No terminó en Francia la huella de los Asesinos porque su eco alcanzó a la generación beat y años más tarde, en 1999, un sello grunge editó el disco titulado Hashisheen: the end of law que reunía texto y sonidos inspirados en el Viejo de la Montaña. Aparecía la voz grabada de Burroughs, junto a Iggy Pop y Paty Smith, que narraba la historia de la secta y se incidía en una frase revolucionaria que pronunció su líder antes de morir:  «Nada es verdad, todo está permitido».

Esta sentencia hace referencia a los momentos en las que el Viejo decretaba la Resurrección para todos su miembros y durante la que anulaba la ley islámica. La observancia de los preceptos religiosos se prohibía y se proclamaba el paraíso en vida y la libertad plena. Los ismaelitas no tenían obligación de rezar, no debían guardar el Ramadán, y, si querían, podían beber, drogarse y estar con mujeres. Los Asesinos compartieron con la generación beat y sus herederos grunge el inconformismo contra el orden establecido y, en ciertas épocas, la reivindicación del libre albedrío. Aunque fuera de contexto, este asunto sí aparece recogido en la película.

Receta para hacer dawamask

Ingredientes:

200 g. de mantequilla cannábica

600 g. de azúcar

300 g. de miel

¼ de taza de avellanas trituradas

¼ de taza de almendras trituradas

¼ de taza de piñones triturados

1 taza de agua

½ cucharada (de té) de agua de rosas.

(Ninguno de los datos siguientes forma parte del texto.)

/-! ## HostRing -/

theorem acts_updHost {z s a1} (h : Acts z s) : Acts z (State.updHost s a1) := by
  unfold State.updHost
  exact acts_mk h
theorem acts_fileInternal {z s} (h : Acts z s) : Acts z (fileInternal s) := by
  unfold fileInternal
  split
  · rename_i y0 y1 y2 y3
    have h4 := acts_of_snd y3 (acts_drawFree h _)
    exact acts_fileRec h4
theorem acts_complete {z s a1 a2 a3 a4} (h : Acts z s) : Acts z (complete s a1 a2 a3 a4) := by
  unfold complete
  extract_lets +onlyGivenNames u0
  clear_value u0
  extract_lets +onlyGivenNames u1
  have h2 : Acts z u1 := acts_updHost h
  clear_value u1
  exact acts_ite (acts_fileInternal h2) h2
theorem acts_doCompletionWrite {z s} (h : Acts z s) : Acts z (doCompletionWrite s) := by
  unfold doCompletionWrite
  split
  · exact h
  · refine acts_ite h ?_
    extract_lets +onlyGivenNames u0 u1 u2
    clear_value u0 u1 u2
    refine acts_withCause h (fun x3 h4 => ?_)
    extract_lets +onlyGivenNames u5
    have h6 : Acts z u5 := acts_setF (acts_hostWrite h4 _ _) _ _ _
    clear_value u5
    extract_lets +onlyGivenNames u7
    clear_value u7
    extract_lets +onlyGivenNames u8
    have h9 : Acts z u8 := acts_ite (acts_mk h6) h6
    clear_value u8
    exact acts_updHost h9
theorem acts_writeCplHead {z a0 s} (h : Acts z s) : Acts z (writeCplHead a0 s) := by
  unfold writeCplHead
  refine acts_causeWrite h (fun x0 h1 => ?_)
  extract_lets +onlyGivenNames u2 u3 u4
  clear_value u2 u3 u4
  exact acts_updHost (acts_setF h1 _ _ _)
theorem acts_writeCmdTail {z a0 s} (h : Acts z s) : Acts z (writeCmdTail a0 s) := by
  unfold writeCmdTail
  exact acts_setF h _ _ _
theorem acts_writeCmdCtrl {z a0 s} (h : Acts z s) : Acts z (writeCmdCtrl a0 s) := by
  unfold writeCmdCtrl
  extract_lets +onlyGivenNames u0 u1 u2
  clear_value u0 u1 u2
  extract_lets +onlyGivenNames u3
  have h4 : Acts z u3 := acts_setF (acts_setF h _ _ _) _ _ _
  clear_value u3
  exact acts_ite (acts_setF (acts_setF h4 _ _ _) _ _ _) h4
theorem acts_writeCplCtrl {z a0 s} (h : Acts z s) : Acts z (writeCplCtrl a0 s) := by
  unfold writeCplCtrl
  refine acts_causeWrite h (fun x0 h1 => ?_)
  extract_lets +onlyGivenNames u2 u3 u4
  clear_value u2 u3 u4
  extract_lets +onlyGivenNames u5
  have h6 : Acts z u5 := acts_setF (acts_setF (acts_setF h1 _ _ _) _ _ _) _ _ _
  clear_value u5
  exact acts_ite (acts_updHost (acts_setF (acts_setF h6 _ _ _) _ _ _)) h6
theorem acts_takeCmd {z s a1} (h : Acts z s) : Acts z (takeCmd s a1) := by
  unfold takeCmd
  exact acts_ite (acts_ite (acts_complete h) (acts_updHost h)) (acts_ite (acts_updHost h) (acts_complete h))
theorem acts_doCmdFetch {z a0 s} (h : Acts z s) : Acts z (doCmdFetch a0 s) := by
  unfold doCmdFetch
  refine acts_ite h (acts_ite (acts_setBit (acts_setF h _ _ _) _ _) ?_)
  extract_lets +onlyGivenNames u0 u1 u2
  clear_value u0 u1 u2
  exact acts_takeCmd (acts_setF h _ _ _)
theorem acts_settleShort {z a0 s} (h : Acts z s) : Acts z (settleShort a0 s) := by
  induction a0 generalizing s with
  | nil => exact acts_updHost h
  | cons c l ih =>
    unfold settleShort
    exact acts_ite (acts_updHost h) (ih (acts_complete h))
theorem acts_finishShort {z s a1 a2} (h : Acts z s) : Acts z (finishShort s a1 a2) := by
  unfold finishShort
  exact acts_settleShort (acts_complete h)
theorem acts_shortCmd {z a0 a1 a2 s} (ha2 : ∀ b0 b1, Acts z b1 → Acts z (a2 b0 b1)) (h : Acts z s) :
    Acts z (shortCmd a0 a1 a2 s) := by
  unfold shortCmd
  split
  · exact h
  · exact acts_ite h (acts_ite (acts_finishShort h) (acts_ite (acts_finishShort h) (ha2 _ _ h)))
theorem acts_injectLookup {z s a1 a2} (h : Acts z s) : Acts z (injectLookup s a1 a2) := by
  unfold injectLookup
  split
  · rename_i y0 y1 y2 y3
    have h4 := acts_of_snd y3 (acts_addFrm h _)
    exact acts_originate h4
theorem acts_injectTimed {z s a1 a2 a3 a4} (h : Acts z s) : Acts z (injectTimed s a1 a2 a3 a4) := by
  unfold injectTimed
  split
  · rename_i y0 y1 y2 y3
    have h4 := acts_of_snd y3 (acts_addFrm h _)
    exact acts_updPort h4 _ _ _
theorem acts_injectToPort {z a0 a1 a2 a3 s} (h : Acts z s) : Acts z (injectToPort a0 a1 a2 a3 s) := by
  unfold injectToPort
  exact acts_ite (acts_finishShort h) (acts_ite (acts_finishShort h) (acts_ite (acts_finishShort h) (acts_ite (acts_finishShort (acts_tqCount h)) (acts_ite (acts_finishShort h) (acts_finishShort (acts_injectTimed h))))))
theorem acts_opInject {z a0 s} (h : Acts z s) : Acts z (opInject a0 s) := by
  unfold opInject
  extract_lets +onlyGivenNames u0
  clear_value u0
  split
  · exact acts_finishShort h
  · exact acts_ite (acts_injectToPort h) (acts_finishShort (acts_injectLookup h))
theorem acts_updOp {z s a1 a2} (h : Acts z s) : Acts z (updOp s a1 a2) := by
  unfold updOp
  exact acts_updHost h
theorem acts_endOp {z s a1 a2 a3 a4} (h : Acts z s) : Acts z (endOp s a1 a2 a3 a4) := by
  unfold endOp
  exact acts_updOp h
theorem acts_cancelLane {z a0 s a2} (h : Acts z s) : Acts z (cancelLane a0 s a2) := by
  unfold cancelLane
  split
  · extract_lets +onlyGivenNames u0
    clear_value u0
    refine acts_ite h ?_
    split
    · rename_i y1 y2 y3 y4
      have h5 := acts_of_snd y4 (acts_unmeasuredWords (acts_queueCtl h))
      extract_lets +onlyGivenNames u6
      have h7 : Acts z u6 := acts_updLane (acts_endStripLane h5) _ _ _
      clear_value u6
      exact acts_ite (acts_updLane (acts_setLaneState h7) _ _ _) (acts_ite (acts_startStrip h7) (acts_ite (acts_stripOrWait h7) (acts_ite (acts_updLane (acts_setLaneState (acts_ringsParked h7)) _ _ _) (acts_setLaneState h7))))
theorem acts_freeLoad {z s a1} (h : Acts z s) : Acts z (freeLoad s a1) := by
  unfold freeLoad
  refine acts_foldl h (fun x0 x1 h2 => acts_ite h2 ?_)
  extract_lets +onlyGivenNames u3
  clear_value u3
  split
  · rename_i y4 y5 y6 y7 y8
    have h9 := acts_of_snd y8 (acts_lookupPending h2)
    exact acts_freeRow (acts_putEntry h9)
  · rename_i y10 y11 y12 y13 y14
    have h15 := acts_of_snd y14 (acts_lookupPending h2)
    exact h15
theorem acts_cancelKnotFlush {z s a1} (h : Acts z s) : Acts z (cancelKnotFlush s a1) := by
  unfold cancelKnotFlush
  split
  · exact h
  · exact acts_foldl (acts_cancelFlush h) (fun x0 x1 h2 => acts_ite (acts_ite (acts_statusToControl h2) h2) (acts_finishKnotCmd h2))
theorem acts_undoOp {z s a1} (h : Acts z s) : Acts z (undoOp s a1) := by
  unfold undoOp
  refine acts_ite h ?_
  split
  · split
    · exact acts_ite (acts_foldl h (fun x0 x1 h2 => acts_cancelLane h2)) (acts_cancelStrip h)
  · exact acts_freeLoad h
  · exact acts_cancelKnotFlush h
  · exact acts_ite h (acts_ite (acts_mk h) (acts_mk h))
  · exact h
theorem acts_opSuspend {z a0 s} (h : Acts z s) : Acts z (opSuspend a0 s) := by
  unfold opSuspend
  split
  · exact acts_finishShort h
  · exact acts_ite (acts_finishShort h) (acts_ite (acts_finishShort h) (acts_ite (acts_finishShort h) (acts_updOp h)))
theorem acts_opResume {z a0 s} (h : Acts z s) : Acts z (opResume a0 s) := by
  unfold opResume
  split
  · exact acts_ite (acts_finishShort (acts_updOp h)) (acts_finishShort h)
  · exact acts_finishShort h
theorem acts_opCancel {z a0 s} (h : Acts z s) : Acts z (opCancel a0 s) := by
  unfold opCancel
  split
  · exact acts_finishShort h
  · exact acts_ite (acts_finishShort h) (acts_ite (acts_finishShort (acts_ite (acts_updOp h) h)) (acts_finishShort (acts_endOp (acts_undoOp h))))
theorem acts_answerSuspend {z s a1 a2} (h : Acts z s) : Acts z (answerSuspend s a1 a2) := by
  unfold answerSuspend
  split
  · exact acts_ite (acts_finishShort h) h
  · exact h
theorem acts_doSuspendPoint {z a0 s} (h : Acts z s) : Acts z (doSuspendPoint a0 s) := by
  unfold doSuspendPoint
  split
  · exact acts_ite (acts_answerSuspend (acts_updOp h)) h
  · exact h
theorem acts_doLongOpComplete {z a0 a1 s} (h : Acts z s) : Acts z (doLongOpComplete a0 a1 s) := by
  unfold doLongOpComplete
  split
  · exact h
  · refine acts_ite h ?_
    extract_lets +onlyGivenNames u0
    have h1 : Acts z u0 := acts_ite h (acts_undoOp h)
    clear_value u0
    extract_lets +onlyGivenNames u2
    have h3 : Acts z u2 := acts_updHost h1
    clear_value u2
    extract_lets +onlyGivenNames u4
    have h5 : Acts z u4 := acts_ite (acts_complete h3) (acts_complete h3)
    clear_value u4
    exact acts_ite (acts_answerSuspend h5) h5
theorem acts_restartOps {z s} (h : Acts z s) : Acts z (restartOps s) := by
  unfold restartOps
  exact acts_foldl h (fun x0 x1 h2 => acts_ite h2 (acts_endOp (acts_undoOp h2)))
theorem acts_unmask {z a0 s} (h : Acts z s) : Acts z (unmask a0 s) := by
  unfold unmask
  refine acts_ite ?_ h
  extract_lets +onlyGivenNames u0
  have h1 : Acts z u0 := acts_setF h _ _ _
  clear_value u0
  exact acts_ite (acts_sendMsi h1) h1
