/-! ## MgmtBoot -/

theorem acts_setBootStage {z s a1} (h : Acts z s) : Acts z (setBootStage s a1) := by
  unfold setBootStage
  exact acts_setF h _ _ _
theorem acts_mgmtEvent {z s a1} (h : Acts z s) : Acts z (mgmtEvent s a1) := by
  unfold mgmtEvent
  exact acts_setEvent h
theorem acts_startImage {z a0 s} (h : Acts z s) : Acts z (startImage a0 s) := by
  unfold startImage
  extract_lets +onlyGivenNames u0
  have h1 : Acts z u0 := acts_setMeasure h
  clear_value u0
  exact acts_setBootStage (acts_updMgmt (acts_wr h1 _ _))
theorem acts_noteFallback {z s} (h : Acts z s) : Acts z (noteFallback s) := by
  unfold noteFallback
  exact acts_updMgmt (acts_mgmtEvent h)
theorem acts_measureSelector {z s} (h : Acts z s) : Acts z (measureSelector s) := by
  unfold measureSelector
  extract_lets +onlyGivenNames u0
  clear_value u0
  exact acts_setMeasure h
theorem acts_dropTrial {z s} (h : Acts z s) : Acts z (dropTrial s) := by
  unfold dropTrial
  extract_lets +onlyGivenNames u0
  clear_value u0
  refine acts_ite ?_ h
  split
  · rename_i y1 y2 y3 y4
    have h5 := acts_of_snd y4 (acts_drawFree h _)
    exact acts_fileRec (acts_noteFallback (acts_updFlash h5))
theorem acts_bootSlot {z a0 a1 s} (h : Acts z s) : Acts z (bootSlot a0 a1 s) := by
  unfold bootSlot
  extract_lets +onlyGivenNames u0
  have h1 : Acts z u0 := acts_setF (acts_setF h _ _ _) _ _ _
  clear_value u0
  exact acts_measureSelector (acts_startImage h1)
theorem acts_bootFailed {z s} (h : Acts z s) : Acts z (bootFailed s) := by
  unfold bootFailed
  exact acts_raiseIbi (acts_updPwr (acts_setBootStage (acts_setBootStage h)))
theorem acts_doBootRom {z s} (h : Acts z s) : Acts z (doBootRom s) := by
  unfold doBootRom
  refine acts_ite h ?_
  extract_lets +onlyGivenNames u0
  clear_value u0
  extract_lets +onlyGivenNames u1
  have h2 : Acts z u1 := acts_updPwr (acts_setF h _ _ _)
  clear_value u1
  extract_lets +onlyGivenNames u3
  have h4 : Acts z u3 := acts_dropTrial (acts_updMgmt h2)
  clear_value u3
  extract_lets +onlyGivenNames u5 u6 u7
  clear_value u5 u6 u7
  exact acts_ite (acts_bootSlot (acts_ite (acts_updFlash h4) h4)) (acts_ite (acts_bootSlot (acts_noteFallback h4)) (acts_bootFailed h4))
theorem acts_loadConfig {z s} (h : Acts z s) : Acts z (loadConfig s) := by
  unfold loadConfig
  refine acts_ite h ?_
  extract_lets +onlyGivenNames u0
  have h1 : Acts z u0 := acts_foldl h (fun x2 x3 h4 => acts_wr h4 _ _)
  clear_value u0
  extract_lets +onlyGivenNames u5
  clear_value u5
  exact acts_ite (acts_setF h1 _ _ _) h1
theorem acts_takeRecords {z s} (h : Acts z s) : Acts z (takeRecords s) := by
  unfold takeRecords
  extract_lets +onlyGivenNames u0
  clear_value u0
  extract_lets +onlyGivenNames u1
  have h2 : Acts z u1 := acts_updMgmt h
  clear_value u1
  extract_lets +onlyGivenNames u3
  extract_lets +onlyGivenNames u4
  have h5 : Acts z u4 := acts_setMeasure (acts_setMeasure (acts_setMeasure h2))
  clear_value u4
  extract_lets +onlyGivenNames u6
  have h7 : Acts z u6 := acts_setF h5 _ _ _
  clear_value u6
  exact acts_ite (acts_setF (acts_setF h7 _ _ _) _ _ _) h7
theorem acts_lockBoot {z s} (h : Acts z s) : Acts z (lockBoot s) := by
  unfold lockBoot
  exact acts_setF (acts_setF h _ _ _) _ _ _
theorem acts_tellCauses {z s} (h : Acts z s) : Acts z (tellCauses s) := by
  unfold tellCauses
  extract_lets +onlyGivenNames u0
  have h1 : Acts z u0 := acts_ite (acts_fileRec h) h
  clear_value u0
  extract_lets +onlyGivenNames u2
  have h3 : Acts z u2 := by
    unfold u2
    refine acts_ite ?_ h1
    split
    · rename_i y4 y5 y6 y7
      have h8 := acts_of_snd y7 (acts_drawFree h1 _)
      exact acts_fileRec h8
  clear_value u2
  exact acts_updPwr h3
theorem acts_doStage1 {z s} (h : Acts z s) : Acts z (doStage1 s) := by
  unfold doStage1
  refine acts_ite h ?_
  extract_lets +onlyGivenNames u0
  have h1 : Acts z u0 := acts_loadConfig (acts_takeRecords h)
  clear_value u0
  extract_lets +onlyGivenNames u2
  have h3 : Acts z u2 := acts_ite h1 (acts_lockBoot h1)
  clear_value u2
  extract_lets +onlyGivenNames u4
  have h5 : Acts z u4 := acts_tellCauses (acts_setBootStage h3)
  clear_value u4
  exact acts_ite (acts_updPwr h5) h5
theorem acts_writeBootLock {z a0 s} (h : Acts z s) : Acts z (writeBootLock a0 s) := by
  unfold writeBootLock
  exact acts_ite (acts_lockBoot h) h
theorem acts_doIdentity {z a0 a1 s} (h : Acts z s) : Acts z (doIdentity a0 a1 s) := by
  unfold doIdentity
  refine acts_ite h ?_
  extract_lets +onlyGivenNames u0
  clear_value u0
  exact acts_ite (acts_updMgmt (acts_setF h _ _ _)) (acts_fileRec (acts_updMgmt h))
theorem acts_doConfirm {z s} (h : Acts z s) : Acts z (doConfirm s) := by
  unfold doConfirm
  refine acts_ite ?_ h
  extract_lets +onlyGivenNames u0
  clear_value u0
  extract_lets +onlyGivenNames u1
  have h2 : Acts z u1 := acts_setF (acts_updFlash h) _ _ _
  clear_value u1
  exact acts_mgmtEvent h2
theorem acts_doActivate {z s} (h : Acts z s) : Acts z (doActivate s) := by
  unfold doActivate
  exact acts_ite (acts_restartMgmt h) h
theorem acts_doWatchdog {z s} (h : Acts z s) : Acts z (doWatchdog s) := by
  unfold doWatchdog
  refine acts_ite ?_ h
  extract_lets +onlyGivenNames u0
  have h1 : Acts z u0 := acts_fileRec h
  clear_value u0
  exact acts_updMgmt (acts_restartMgmt (acts_mgmtEvent (acts_countF h1)))
theorem acts_writeRecovery {z a0 s} (h : Acts z s) : Acts z (writeRecovery a0 s) := by
  unfold writeRecovery
  extract_lets +onlyGivenNames u0
  clear_value u0
  extract_lets +onlyGivenNames u1
  have h2 : Acts z u1 := acts_setF h _ _ _
  clear_value u1
  extract_lets +onlyGivenNames u3
  have h4 : Acts z u3 := acts_ite (acts_setBit h2 _ _) h2
  clear_value u3
  refine acts_ite ?_ h4
  extract_lets +onlyGivenNames u5
  clear_value u5
  exact acts_ite (acts_startImage (acts_noteFallback (acts_measureSelector (acts_setF h4 _ _ _)))) h4
theorem acts_writeKeyWord {z a0 a1 s} (h : Acts z s) : Acts z (writeKeyWord a0 a1 s) := by
  unfold writeKeyWord
  refine acts_ite h ?_
  extract_lets +onlyGivenNames u0 u1
  clear_value u0 u1
  extract_lets +onlyGivenNames u2
  have h3 : Acts z u2 := acts_updMgmt h
  clear_value u2
  exact acts_ite (acts_setF h3 _ _ _) h3
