-- ==== Sys2Proof/Laws/ActsExec.lean ====
section
/-! SUPPORT. Every command stays within what Acts allows, whatever its operands and the state; and so does the machine's
step but for its clock tick. -/

namespace Sys2Proof.Machine

/-- The answer of a meaning: a next state that Acts allows. -/
def ActsO (z : State) : Host.Outcome State Fault Refusal → Prop
  | .next t => Acts z t
  | _ => False

theorem actsO_next {z t : State} (h : Acts z t) : ActsO z (.next t) := h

El agua de rosas es básicamente esencia de rosas: agua destilada (como para cubrir los pétalos) y pétalos de rosa frescos. Hervir 60 u 80 minutos

Introducimos la miel, el azúcar y el agua en una cazuela y ponemos todo a hervir hasta que quede una pasta viscosa y espesa. Después echamos los piñones, las almendras y las avellanas, apagamos y removemos hasta que esté frío. Por último, añadimos el agua de rosas para darle aroma.